DATASET RECORDS:

——

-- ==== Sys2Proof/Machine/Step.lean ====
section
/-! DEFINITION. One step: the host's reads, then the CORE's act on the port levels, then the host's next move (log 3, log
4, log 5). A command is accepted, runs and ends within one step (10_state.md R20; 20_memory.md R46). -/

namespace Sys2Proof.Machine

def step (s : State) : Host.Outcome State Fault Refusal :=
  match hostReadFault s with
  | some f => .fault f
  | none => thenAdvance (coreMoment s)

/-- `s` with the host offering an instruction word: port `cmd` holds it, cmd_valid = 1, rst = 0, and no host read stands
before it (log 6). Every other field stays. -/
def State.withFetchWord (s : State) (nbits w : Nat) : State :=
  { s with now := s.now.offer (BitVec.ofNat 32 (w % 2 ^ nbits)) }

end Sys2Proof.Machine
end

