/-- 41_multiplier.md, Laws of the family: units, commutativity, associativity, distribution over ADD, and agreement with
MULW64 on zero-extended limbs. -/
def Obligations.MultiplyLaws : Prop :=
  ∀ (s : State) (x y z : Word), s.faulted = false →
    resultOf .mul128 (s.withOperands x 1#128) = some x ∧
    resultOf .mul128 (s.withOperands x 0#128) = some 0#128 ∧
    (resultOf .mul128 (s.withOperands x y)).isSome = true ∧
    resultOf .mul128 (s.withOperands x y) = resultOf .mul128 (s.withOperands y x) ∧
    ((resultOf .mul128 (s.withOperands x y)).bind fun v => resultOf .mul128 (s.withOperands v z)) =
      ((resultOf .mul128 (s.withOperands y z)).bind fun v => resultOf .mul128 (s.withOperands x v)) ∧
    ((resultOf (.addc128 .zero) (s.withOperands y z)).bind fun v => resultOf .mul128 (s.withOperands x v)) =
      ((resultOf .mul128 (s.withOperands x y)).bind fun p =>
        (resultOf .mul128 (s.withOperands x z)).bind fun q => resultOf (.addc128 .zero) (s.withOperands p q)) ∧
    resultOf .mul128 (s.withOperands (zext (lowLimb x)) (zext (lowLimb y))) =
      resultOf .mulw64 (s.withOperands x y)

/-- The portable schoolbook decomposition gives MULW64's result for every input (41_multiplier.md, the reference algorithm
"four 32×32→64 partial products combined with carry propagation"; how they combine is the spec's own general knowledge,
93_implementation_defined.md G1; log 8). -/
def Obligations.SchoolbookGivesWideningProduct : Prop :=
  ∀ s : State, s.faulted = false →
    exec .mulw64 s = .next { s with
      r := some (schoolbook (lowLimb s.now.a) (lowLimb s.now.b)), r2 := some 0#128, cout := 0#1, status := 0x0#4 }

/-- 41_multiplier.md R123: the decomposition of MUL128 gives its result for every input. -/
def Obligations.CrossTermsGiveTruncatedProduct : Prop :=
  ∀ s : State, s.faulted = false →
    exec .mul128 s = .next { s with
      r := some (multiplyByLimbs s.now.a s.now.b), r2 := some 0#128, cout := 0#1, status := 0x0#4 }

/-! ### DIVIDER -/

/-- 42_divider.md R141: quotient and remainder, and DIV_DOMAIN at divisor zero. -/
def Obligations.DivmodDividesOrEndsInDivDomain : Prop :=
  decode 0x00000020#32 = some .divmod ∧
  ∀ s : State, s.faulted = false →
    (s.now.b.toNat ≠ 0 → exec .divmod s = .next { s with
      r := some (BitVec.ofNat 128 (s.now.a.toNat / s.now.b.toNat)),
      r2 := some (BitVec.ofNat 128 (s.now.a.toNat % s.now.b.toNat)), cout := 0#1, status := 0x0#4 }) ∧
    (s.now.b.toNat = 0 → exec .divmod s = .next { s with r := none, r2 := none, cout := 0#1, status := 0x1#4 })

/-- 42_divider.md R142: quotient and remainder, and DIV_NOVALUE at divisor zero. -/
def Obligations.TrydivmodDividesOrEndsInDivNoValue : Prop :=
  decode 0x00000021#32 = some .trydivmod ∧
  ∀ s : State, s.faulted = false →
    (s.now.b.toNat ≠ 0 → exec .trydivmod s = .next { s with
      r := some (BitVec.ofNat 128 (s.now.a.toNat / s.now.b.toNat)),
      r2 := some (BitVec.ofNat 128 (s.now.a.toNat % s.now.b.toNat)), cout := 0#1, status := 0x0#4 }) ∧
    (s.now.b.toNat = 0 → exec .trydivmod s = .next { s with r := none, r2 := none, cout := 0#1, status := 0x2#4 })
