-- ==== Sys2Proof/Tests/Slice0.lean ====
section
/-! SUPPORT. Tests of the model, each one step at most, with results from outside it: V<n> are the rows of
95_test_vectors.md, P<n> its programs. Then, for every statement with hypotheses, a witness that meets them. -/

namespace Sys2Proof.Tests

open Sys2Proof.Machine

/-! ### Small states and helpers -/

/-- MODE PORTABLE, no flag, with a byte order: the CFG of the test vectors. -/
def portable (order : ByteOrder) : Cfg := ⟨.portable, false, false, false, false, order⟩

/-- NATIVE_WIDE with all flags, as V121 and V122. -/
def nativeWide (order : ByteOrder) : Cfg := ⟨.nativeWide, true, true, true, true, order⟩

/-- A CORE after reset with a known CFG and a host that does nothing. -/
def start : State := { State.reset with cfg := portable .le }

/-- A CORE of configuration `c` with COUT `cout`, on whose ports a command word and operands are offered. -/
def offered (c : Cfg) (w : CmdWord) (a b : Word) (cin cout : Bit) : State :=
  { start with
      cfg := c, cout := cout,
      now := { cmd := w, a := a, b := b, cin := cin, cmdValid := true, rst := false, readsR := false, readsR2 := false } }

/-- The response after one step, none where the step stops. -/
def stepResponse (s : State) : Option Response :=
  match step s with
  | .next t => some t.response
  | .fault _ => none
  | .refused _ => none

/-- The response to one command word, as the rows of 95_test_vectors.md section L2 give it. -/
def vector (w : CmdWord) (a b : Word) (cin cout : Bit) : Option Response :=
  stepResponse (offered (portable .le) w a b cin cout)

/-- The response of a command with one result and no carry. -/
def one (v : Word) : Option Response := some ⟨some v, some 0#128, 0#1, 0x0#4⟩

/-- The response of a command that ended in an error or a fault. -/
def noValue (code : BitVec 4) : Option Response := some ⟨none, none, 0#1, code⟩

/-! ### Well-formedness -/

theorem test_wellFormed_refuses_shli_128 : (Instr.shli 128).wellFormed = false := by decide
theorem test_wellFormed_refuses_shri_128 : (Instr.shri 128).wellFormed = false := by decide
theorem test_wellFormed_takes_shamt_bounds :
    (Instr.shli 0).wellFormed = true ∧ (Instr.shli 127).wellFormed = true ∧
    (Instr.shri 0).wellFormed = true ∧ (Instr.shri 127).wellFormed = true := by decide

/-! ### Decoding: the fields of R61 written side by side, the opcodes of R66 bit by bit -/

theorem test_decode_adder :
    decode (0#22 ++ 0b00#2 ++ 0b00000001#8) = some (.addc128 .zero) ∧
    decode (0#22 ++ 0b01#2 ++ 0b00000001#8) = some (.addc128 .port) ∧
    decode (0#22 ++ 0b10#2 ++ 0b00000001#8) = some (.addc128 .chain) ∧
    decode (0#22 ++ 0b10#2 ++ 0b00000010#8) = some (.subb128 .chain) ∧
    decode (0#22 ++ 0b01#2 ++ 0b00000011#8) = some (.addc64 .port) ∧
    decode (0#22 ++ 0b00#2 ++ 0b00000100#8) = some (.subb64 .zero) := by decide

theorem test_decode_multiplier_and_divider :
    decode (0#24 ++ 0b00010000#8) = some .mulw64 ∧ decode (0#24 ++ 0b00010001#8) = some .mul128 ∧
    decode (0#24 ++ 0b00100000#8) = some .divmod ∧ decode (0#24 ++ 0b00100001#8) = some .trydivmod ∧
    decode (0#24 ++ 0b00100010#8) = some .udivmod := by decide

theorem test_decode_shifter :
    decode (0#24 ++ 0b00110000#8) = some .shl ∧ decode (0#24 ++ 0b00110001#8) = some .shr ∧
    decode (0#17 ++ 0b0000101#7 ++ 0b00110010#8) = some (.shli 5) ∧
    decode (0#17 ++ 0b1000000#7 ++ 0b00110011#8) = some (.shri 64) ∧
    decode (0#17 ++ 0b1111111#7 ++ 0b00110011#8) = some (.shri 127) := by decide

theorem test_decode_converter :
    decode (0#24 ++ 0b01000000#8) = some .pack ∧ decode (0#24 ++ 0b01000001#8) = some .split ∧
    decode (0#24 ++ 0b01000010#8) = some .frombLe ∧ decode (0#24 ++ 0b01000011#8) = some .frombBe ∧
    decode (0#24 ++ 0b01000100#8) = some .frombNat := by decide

——

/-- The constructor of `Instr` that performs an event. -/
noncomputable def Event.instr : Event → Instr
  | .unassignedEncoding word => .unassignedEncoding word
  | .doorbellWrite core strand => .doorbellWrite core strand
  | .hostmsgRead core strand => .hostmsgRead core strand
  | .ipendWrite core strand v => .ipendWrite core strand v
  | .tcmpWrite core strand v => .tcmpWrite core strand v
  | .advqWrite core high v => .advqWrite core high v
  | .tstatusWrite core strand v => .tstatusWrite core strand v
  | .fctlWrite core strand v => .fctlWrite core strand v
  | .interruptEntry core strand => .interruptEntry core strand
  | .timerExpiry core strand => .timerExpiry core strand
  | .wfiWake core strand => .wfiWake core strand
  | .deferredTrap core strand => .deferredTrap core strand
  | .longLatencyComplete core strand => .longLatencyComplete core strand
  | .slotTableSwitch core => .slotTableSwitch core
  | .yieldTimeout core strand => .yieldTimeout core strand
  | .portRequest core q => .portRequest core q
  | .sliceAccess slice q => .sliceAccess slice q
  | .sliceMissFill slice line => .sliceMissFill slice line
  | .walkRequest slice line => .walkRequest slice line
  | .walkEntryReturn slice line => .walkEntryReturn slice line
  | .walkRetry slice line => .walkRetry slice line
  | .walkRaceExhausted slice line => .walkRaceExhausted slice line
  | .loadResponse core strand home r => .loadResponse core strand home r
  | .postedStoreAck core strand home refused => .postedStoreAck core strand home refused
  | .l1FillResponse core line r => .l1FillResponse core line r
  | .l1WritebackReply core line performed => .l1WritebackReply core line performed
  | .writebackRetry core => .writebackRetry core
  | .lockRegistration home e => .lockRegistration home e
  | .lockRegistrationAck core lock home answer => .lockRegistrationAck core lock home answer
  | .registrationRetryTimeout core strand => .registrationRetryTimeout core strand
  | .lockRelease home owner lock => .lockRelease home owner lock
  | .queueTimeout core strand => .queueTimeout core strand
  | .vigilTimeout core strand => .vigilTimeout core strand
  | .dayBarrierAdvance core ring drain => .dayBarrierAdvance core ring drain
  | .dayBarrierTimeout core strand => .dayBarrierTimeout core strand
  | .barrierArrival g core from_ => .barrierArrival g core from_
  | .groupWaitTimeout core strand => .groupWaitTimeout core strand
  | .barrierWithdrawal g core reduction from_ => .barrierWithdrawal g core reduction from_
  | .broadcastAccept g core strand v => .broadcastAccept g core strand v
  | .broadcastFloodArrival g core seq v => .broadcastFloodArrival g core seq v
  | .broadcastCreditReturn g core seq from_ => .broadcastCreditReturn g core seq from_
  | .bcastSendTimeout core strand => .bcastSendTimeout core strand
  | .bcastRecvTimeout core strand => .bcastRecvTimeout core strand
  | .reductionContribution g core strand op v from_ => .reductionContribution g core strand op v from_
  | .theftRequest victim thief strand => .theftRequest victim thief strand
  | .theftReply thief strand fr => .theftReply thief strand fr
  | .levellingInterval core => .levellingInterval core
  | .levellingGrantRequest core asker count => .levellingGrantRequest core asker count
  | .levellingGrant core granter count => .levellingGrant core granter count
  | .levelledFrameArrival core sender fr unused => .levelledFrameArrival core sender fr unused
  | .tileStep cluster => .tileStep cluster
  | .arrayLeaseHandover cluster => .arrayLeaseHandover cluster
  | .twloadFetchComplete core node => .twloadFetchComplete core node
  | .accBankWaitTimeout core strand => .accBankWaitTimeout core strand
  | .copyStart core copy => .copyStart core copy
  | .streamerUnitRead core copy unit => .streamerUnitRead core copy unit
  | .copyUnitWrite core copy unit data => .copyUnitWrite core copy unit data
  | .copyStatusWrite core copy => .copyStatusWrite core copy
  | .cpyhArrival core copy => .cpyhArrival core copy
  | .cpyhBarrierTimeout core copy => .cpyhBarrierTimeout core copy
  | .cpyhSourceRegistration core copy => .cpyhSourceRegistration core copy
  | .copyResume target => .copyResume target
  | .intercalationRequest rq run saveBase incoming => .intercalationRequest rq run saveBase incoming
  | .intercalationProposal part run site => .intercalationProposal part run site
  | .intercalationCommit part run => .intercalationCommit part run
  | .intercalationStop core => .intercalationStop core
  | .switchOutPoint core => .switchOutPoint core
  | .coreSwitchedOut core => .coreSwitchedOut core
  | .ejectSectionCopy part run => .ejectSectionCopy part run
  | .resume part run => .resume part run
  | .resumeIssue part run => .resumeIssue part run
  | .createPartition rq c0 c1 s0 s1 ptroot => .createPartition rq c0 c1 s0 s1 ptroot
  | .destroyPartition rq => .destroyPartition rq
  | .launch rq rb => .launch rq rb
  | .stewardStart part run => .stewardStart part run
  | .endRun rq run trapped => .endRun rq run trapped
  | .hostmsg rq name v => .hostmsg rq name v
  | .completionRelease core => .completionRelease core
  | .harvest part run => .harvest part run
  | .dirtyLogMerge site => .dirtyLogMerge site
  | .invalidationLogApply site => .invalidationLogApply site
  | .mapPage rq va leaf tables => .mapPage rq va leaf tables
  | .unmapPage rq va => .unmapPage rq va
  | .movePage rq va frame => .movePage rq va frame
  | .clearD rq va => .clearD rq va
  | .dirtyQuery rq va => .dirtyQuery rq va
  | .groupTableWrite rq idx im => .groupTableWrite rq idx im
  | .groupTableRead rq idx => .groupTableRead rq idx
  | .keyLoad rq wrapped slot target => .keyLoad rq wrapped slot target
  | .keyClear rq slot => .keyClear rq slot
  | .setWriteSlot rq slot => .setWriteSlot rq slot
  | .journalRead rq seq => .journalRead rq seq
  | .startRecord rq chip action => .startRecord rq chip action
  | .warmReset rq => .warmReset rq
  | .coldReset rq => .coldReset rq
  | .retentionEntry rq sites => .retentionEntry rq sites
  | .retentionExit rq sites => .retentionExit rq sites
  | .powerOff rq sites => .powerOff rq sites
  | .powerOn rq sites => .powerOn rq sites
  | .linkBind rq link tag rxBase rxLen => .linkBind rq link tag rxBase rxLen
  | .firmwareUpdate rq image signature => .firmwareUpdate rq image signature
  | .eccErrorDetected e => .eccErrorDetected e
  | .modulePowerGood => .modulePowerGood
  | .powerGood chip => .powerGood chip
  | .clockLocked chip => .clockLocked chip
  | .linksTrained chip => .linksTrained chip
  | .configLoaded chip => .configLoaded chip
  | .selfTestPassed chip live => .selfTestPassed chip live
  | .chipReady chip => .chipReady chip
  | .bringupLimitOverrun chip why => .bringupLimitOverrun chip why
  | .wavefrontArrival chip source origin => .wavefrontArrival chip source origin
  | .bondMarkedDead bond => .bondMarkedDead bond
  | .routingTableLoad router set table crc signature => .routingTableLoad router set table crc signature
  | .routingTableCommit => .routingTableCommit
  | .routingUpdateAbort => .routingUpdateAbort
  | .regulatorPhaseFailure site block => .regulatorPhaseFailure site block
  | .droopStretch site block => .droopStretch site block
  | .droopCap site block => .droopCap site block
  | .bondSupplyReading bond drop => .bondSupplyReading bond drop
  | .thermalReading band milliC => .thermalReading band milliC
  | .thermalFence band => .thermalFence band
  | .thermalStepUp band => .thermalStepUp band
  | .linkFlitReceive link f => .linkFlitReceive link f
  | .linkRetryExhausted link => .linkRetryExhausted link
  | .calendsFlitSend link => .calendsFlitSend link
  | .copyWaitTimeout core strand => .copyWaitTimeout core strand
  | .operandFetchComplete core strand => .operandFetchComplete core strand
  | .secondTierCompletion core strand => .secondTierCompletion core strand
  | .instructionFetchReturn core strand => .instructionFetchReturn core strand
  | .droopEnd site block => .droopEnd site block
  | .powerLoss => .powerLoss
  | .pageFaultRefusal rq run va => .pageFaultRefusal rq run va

——

For the string "lowLimb", give the number of lines in the entries that contain it, with no other words.

RESULT OF THE TASK:
2